Description of the task: Set out exactly, line by line, the stretch of data below that begins at the line containing "rename_i hak hv" and ends at the line containing "store keeps the canonical form. -/", with both ends kept.

Dataset content:
○ ○ ○ ○ ○ ○ ○
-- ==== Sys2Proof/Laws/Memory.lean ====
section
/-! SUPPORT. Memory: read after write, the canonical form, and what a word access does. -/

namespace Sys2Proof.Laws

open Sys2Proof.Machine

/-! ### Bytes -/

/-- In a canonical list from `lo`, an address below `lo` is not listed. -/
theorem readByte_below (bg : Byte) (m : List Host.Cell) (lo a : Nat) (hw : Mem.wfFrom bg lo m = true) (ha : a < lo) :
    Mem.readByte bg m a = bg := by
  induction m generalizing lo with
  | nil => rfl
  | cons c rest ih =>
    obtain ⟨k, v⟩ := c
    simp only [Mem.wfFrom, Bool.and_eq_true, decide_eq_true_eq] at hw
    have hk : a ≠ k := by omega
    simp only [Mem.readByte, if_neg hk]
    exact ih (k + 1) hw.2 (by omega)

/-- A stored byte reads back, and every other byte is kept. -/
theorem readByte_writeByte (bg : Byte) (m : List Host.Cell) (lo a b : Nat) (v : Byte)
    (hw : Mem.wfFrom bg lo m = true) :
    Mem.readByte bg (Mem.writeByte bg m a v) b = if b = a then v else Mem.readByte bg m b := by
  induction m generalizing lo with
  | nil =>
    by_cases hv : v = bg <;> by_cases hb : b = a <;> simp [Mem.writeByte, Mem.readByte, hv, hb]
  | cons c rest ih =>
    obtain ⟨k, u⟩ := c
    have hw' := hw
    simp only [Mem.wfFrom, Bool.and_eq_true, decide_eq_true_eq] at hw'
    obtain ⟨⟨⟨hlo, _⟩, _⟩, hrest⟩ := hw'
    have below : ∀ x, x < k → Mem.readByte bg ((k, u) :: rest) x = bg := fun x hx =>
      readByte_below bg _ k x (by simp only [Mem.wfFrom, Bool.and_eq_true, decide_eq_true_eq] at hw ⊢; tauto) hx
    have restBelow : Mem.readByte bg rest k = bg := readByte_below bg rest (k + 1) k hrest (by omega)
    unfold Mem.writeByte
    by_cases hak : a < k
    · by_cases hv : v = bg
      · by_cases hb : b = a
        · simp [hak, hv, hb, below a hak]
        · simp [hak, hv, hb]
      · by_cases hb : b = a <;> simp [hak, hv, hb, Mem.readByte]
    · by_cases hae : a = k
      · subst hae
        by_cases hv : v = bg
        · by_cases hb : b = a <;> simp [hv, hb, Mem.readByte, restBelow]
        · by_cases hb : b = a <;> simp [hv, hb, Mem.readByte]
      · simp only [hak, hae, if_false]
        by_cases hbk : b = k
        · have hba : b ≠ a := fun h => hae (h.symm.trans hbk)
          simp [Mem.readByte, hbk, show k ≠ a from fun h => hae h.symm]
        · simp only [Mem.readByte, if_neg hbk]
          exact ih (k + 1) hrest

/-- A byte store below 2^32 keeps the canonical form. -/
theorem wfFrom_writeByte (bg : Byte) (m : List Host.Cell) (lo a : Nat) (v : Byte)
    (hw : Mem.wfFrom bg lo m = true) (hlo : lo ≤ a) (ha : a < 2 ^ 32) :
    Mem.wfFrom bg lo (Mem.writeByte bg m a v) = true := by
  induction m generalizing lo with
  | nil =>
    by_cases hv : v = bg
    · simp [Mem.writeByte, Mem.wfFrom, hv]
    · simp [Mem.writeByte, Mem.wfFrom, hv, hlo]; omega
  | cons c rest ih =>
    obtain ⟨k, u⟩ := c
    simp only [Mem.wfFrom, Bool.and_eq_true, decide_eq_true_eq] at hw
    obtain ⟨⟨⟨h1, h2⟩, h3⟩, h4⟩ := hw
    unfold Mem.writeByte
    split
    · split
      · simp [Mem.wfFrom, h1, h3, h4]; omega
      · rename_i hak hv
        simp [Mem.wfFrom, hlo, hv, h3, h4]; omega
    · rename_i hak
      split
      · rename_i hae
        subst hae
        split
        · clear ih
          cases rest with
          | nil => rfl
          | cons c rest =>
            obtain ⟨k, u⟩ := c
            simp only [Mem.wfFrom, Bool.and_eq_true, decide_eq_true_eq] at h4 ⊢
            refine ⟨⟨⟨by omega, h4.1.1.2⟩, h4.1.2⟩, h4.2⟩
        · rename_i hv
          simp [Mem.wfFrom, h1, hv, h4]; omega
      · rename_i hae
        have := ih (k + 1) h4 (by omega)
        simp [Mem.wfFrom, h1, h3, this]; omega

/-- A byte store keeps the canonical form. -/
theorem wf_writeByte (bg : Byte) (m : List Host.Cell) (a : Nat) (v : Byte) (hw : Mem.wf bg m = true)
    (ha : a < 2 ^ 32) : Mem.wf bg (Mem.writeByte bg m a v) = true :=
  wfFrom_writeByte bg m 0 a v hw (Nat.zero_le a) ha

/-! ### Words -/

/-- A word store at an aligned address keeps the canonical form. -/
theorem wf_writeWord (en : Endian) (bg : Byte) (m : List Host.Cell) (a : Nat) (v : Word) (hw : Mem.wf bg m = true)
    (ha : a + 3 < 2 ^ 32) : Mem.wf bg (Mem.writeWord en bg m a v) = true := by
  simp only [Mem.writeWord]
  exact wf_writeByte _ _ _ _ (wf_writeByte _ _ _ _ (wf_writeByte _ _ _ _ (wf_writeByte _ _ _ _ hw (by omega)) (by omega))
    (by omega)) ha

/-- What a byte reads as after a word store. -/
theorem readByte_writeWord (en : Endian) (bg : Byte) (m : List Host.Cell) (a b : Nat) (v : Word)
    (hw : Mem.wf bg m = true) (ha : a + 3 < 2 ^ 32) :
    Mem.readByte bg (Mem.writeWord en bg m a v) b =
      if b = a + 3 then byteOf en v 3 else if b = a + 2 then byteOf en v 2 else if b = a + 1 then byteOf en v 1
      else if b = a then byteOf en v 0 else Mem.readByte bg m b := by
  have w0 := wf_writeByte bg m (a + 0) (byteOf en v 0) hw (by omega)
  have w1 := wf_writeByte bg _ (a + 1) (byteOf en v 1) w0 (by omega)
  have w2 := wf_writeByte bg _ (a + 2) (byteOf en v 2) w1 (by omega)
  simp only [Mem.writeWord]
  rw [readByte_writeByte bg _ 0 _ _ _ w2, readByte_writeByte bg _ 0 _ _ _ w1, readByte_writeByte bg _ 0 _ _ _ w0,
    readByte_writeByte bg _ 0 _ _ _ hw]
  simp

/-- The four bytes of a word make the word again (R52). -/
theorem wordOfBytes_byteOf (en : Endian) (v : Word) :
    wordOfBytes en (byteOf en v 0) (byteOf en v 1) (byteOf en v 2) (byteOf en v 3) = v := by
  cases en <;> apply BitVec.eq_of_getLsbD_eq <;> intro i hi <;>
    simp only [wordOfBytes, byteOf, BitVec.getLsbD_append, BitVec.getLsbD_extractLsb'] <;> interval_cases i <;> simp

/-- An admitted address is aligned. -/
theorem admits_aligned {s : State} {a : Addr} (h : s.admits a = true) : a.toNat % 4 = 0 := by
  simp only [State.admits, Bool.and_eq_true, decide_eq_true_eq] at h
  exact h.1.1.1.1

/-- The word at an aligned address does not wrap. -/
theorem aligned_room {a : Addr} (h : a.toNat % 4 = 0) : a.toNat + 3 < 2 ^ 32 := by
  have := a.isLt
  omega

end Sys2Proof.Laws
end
○ ○ ○ ○ ○ ○ ○
Result of the exercise:
      · rename_i hak hv
        simp [Mem.wfFrom, hlo, hv, h3, h4]; omega
    · rename_i hak
      split
      · rename_i hae
        subst hae
        split
        · clear ih
          cases rest with
          | nil => rfl
          | cons c rest =>
            obtain ⟨k, u⟩ := c
            simp only [Mem.wfFrom, Bool.and_eq_true, decide_eq_true_eq] at h4 ⊢
            refine ⟨⟨⟨by omega, h4.1.1.2⟩, h4.1.2⟩, h4.2⟩
        · rename_i hv
          simp [Mem.wfFrom, h1, hv, h4]; omega
      · rename_i hae
        have := ih (k + 1) h4 (by omega)
        simp [Mem.wfFrom, h1, h3, this]; omega

/-- A byte store keeps the canonical form. -/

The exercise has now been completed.